**TASK GOAL**
The answer must be every entry, given again word for word.

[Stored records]
_ _ _ _
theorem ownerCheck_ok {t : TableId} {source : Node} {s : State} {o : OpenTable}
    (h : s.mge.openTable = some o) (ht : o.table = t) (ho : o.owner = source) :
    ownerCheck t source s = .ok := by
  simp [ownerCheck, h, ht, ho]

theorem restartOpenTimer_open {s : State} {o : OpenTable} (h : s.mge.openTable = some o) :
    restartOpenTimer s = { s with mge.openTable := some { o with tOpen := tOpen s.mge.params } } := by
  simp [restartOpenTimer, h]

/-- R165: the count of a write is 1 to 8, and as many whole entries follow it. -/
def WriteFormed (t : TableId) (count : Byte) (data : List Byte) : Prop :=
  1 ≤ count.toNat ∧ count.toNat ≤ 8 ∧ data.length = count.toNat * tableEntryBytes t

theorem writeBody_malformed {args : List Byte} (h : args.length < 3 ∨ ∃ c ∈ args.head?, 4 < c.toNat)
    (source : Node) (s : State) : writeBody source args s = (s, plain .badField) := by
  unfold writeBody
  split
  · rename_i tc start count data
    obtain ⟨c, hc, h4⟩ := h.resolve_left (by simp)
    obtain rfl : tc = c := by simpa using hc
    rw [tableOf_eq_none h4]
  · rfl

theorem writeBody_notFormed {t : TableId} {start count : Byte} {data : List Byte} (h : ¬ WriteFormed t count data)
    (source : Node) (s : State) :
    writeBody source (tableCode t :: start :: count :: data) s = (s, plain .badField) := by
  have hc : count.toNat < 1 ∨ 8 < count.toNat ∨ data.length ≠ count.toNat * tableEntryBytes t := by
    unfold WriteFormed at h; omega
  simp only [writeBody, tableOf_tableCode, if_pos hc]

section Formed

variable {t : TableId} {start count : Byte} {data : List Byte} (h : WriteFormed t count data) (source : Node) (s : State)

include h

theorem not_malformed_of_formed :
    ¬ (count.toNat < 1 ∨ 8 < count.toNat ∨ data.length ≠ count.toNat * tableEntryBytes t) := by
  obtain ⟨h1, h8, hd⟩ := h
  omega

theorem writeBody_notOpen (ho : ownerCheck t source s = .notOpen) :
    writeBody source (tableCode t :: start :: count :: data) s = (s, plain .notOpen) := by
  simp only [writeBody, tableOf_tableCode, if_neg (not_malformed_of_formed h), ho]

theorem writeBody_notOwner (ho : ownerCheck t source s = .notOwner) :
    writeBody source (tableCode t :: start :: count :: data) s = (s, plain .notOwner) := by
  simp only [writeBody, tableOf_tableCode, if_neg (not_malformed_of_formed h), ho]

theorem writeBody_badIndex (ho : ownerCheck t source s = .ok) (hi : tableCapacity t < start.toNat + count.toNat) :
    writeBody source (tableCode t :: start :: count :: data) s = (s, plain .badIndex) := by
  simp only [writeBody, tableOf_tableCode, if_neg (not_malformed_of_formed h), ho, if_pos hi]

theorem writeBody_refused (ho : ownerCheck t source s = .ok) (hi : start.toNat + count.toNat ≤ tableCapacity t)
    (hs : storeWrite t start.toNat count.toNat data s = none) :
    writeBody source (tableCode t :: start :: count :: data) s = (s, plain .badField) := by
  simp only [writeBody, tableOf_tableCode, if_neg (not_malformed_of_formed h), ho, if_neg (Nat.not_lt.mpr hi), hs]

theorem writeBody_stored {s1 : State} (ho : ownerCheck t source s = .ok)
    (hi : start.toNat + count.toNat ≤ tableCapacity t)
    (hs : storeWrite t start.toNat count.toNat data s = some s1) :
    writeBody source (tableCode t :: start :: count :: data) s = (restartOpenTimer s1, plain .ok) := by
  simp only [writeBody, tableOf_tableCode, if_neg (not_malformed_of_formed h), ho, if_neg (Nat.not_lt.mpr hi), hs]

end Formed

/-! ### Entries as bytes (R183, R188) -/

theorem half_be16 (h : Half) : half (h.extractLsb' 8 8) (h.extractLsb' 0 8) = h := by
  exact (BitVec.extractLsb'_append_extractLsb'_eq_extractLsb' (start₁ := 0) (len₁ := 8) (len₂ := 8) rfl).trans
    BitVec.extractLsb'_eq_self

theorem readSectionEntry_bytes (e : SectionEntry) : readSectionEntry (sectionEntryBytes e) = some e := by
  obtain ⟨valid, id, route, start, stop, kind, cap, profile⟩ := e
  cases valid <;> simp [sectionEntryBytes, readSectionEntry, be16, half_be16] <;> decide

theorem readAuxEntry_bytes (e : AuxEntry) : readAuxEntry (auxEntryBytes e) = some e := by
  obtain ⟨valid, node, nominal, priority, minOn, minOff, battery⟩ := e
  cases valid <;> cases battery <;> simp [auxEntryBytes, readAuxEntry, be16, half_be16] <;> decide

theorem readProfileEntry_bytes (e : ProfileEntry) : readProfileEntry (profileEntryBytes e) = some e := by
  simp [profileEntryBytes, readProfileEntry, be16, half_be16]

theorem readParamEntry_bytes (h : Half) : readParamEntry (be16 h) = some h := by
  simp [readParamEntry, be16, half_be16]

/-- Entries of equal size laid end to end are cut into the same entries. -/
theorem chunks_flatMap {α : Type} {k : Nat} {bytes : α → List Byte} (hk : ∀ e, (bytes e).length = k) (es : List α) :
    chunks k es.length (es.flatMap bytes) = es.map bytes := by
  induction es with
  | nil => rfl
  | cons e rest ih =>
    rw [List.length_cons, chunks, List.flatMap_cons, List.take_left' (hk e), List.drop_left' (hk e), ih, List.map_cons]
_ _ _ _
**RESPONSE AREA**
theorem ownerCheck_ok {t : TableId} {source : Node} {s : State} {o : OpenTable}
    (h : s.mge.openTable = some o) (ht : o.table = t) (ho : o.owner = source) :
    ownerCheck t source s = .ok := by
  simp [ownerCheck, h, ht, ho]

theorem restartOpenTimer_open {s : State} {o : OpenTable} (h : s.mge.openTable = some o) :
    restartOpenTimer s = { s with mge.openTable := some { o with tOpen := tOpen s.mge.params } } := by
  simp [restartOpenTimer, h]

/-- R165: the count of a write is 1 to 8, and as many whole entries follow it. -/
def WriteFormed (t : TableId) (count : Byte) (data : List Byte) : Prop :=
  1 ≤ count.toNat ∧ count.toNat ≤ 8 ∧ data.length = count.toNat * tableEntryBytes t

theorem writeBody_malformed {args : List Byte} (h : args.length < 3 ∨ ∃ c ∈ args.head?, 4 < c.toNat)
    (source : Node) (s : State) : writeBody source args s = (s, plain .badField) := by
  unfold writeBody
  split
  · rename_i tc start count data
    obtain ⟨c, hc, h4⟩ := h.resolve_left (by simp)
    obtain rfl : tc = c := by simpa using hc
    rw [tableOf_eq_none h4]
  · rfl

theorem writeBody_notFormed {t : TableId} {start count : Byte} {data : List Byte} (h : ¬ WriteFormed t count data)
    (source : Node) (s : State) :
    writeBody source (tableCode t :: start :: count :: data) s = (s, plain .badField) := by
  have hc : count.toNat < 1 ∨ 8 < count.toNat ∨ data.length ≠ count.toNat * tableEntryBytes t := by
    unfold WriteFormed at h; omega
  simp only [writeBody, tableOf_tableCode, if_pos hc]

section Formed

variable {t : TableId} {start count : Byte} {data : List Byte} (h : WriteFormed t count data) (source : Node) (s : State)

include h

theorem not_malformed_of_formed :
    ¬ (count.toNat < 1 ∨ 8 < count.toNat ∨ data.length ≠ count.toNat * tableEntryBytes t) := by
  obtain ⟨h1, h8, hd⟩ := h
  omega

theorem writeBody_notOpen (ho : ownerCheck t source s = .notOpen) :
    writeBody source (tableCode t :: start :: count :: data) s = (s, plain .notOpen) := by
  simp only [writeBody, tableOf_tableCode, if_neg (not_malformed_of_formed h), ho]

theorem writeBody_notOwner (ho : ownerCheck t source s = .notOwner) :
    writeBody source (tableCode t :: start :: count :: data) s = (s, plain .notOwner) := by
  simp only [writeBody, tableOf_tableCode, if_neg (not_malformed_of_formed h), ho]

theorem writeBody_badIndex (ho : ownerCheck t source s = .ok) (hi : tableCapacity t < start.toNat + count.toNat) :
    writeBody source (tableCode t :: start :: count :: data) s = (s, plain .badIndex) := by
  simp only [writeBody, tableOf_tableCode, if_neg (not_malformed_of_formed h), ho, if_pos hi]

theorem writeBody_refused (ho : ownerCheck t source s = .ok) (hi : start.toNat + count.toNat ≤ tableCapacity t)
    (hs : storeWrite t start.toNat count.toNat data s = none) :
    writeBody source (tableCode t :: start :: count :: data) s = (s, plain .badField) := by
  simp only [writeBody, tableOf_tableCode, if_neg (not_malformed_of_formed h), ho, if_neg (Nat.not_lt.mpr hi), hs]

theorem writeBody_stored {s1 : State} (ho : ownerCheck t source s = .ok)
    (hi : start.toNat + count.toNat ≤ tableCapacity t)
    (hs : storeWrite t start.toNat count.toNat data s = some s1) :
    writeBody source (tableCode t :: start :: count :: data) s = (restartOpenTimer s1, plain .ok) := by
  simp only [writeBody, tableOf_tableCode, if_neg (not_malformed_of_formed h), ho, if_neg (Nat.not_lt.mpr hi), hs]

end Formed

/-! ### Entries as bytes (R183, R188) -/

theorem half_be16 (h : Half) : half (h.extractLsb' 8 8) (h.extractLsb' 0 8) = h := by
  exact (BitVec.extractLsb'_append_extractLsb'_eq_extractLsb' (start₁ := 0) (len₁ := 8) (len₂ := 8) rfl).trans
    BitVec.extractLsb'_eq_self

theorem readSectionEntry_bytes (e : SectionEntry) : readSectionEntry (sectionEntryBytes e) = some e := by
  obtain ⟨valid, id, route, start, stop, kind, cap, profile⟩ := e
  cases valid <;> simp [sectionEntryBytes, readSectionEntry, be16, half_be16] <;> decide

theorem readAuxEntry_bytes (e : AuxEntry) : readAuxEntry (auxEntryBytes e) = some e := by
  obtain ⟨valid, node, nominal, priority, minOn, minOff, battery⟩ := e
  cases valid <;> cases battery <;> simp [auxEntryBytes, readAuxEntry, be16, half_be16] <;> decide

theorem readProfileEntry_bytes (e : ProfileEntry) : readProfileEntry (profileEntryBytes e) = some e := by
  simp [profileEntryBytes, readProfileEntry, be16, half_be16]

theorem readParamEntry_bytes (h : Half) : readParamEntry (be16 h) = some h := by
  simp [readParamEntry, be16, half_be16]

/-- Entries of equal size laid end to end are cut into the same entries. -/
theorem chunks_flatMap {α : Type} {k : Nat} {bytes : α → List Byte} (hk : ∀ e, (bytes e).length = k) (es : List α) :
    chunks k es.length (es.flatMap bytes) = es.map bytes := by
  induction es with
  | nil => rfl
  | cons e rest ih =>
    rw [List.length_cons, chunks, List.flatMap_cons, List.take_left' (hk e), List.drop_left' (hk e), ih, List.map_cons]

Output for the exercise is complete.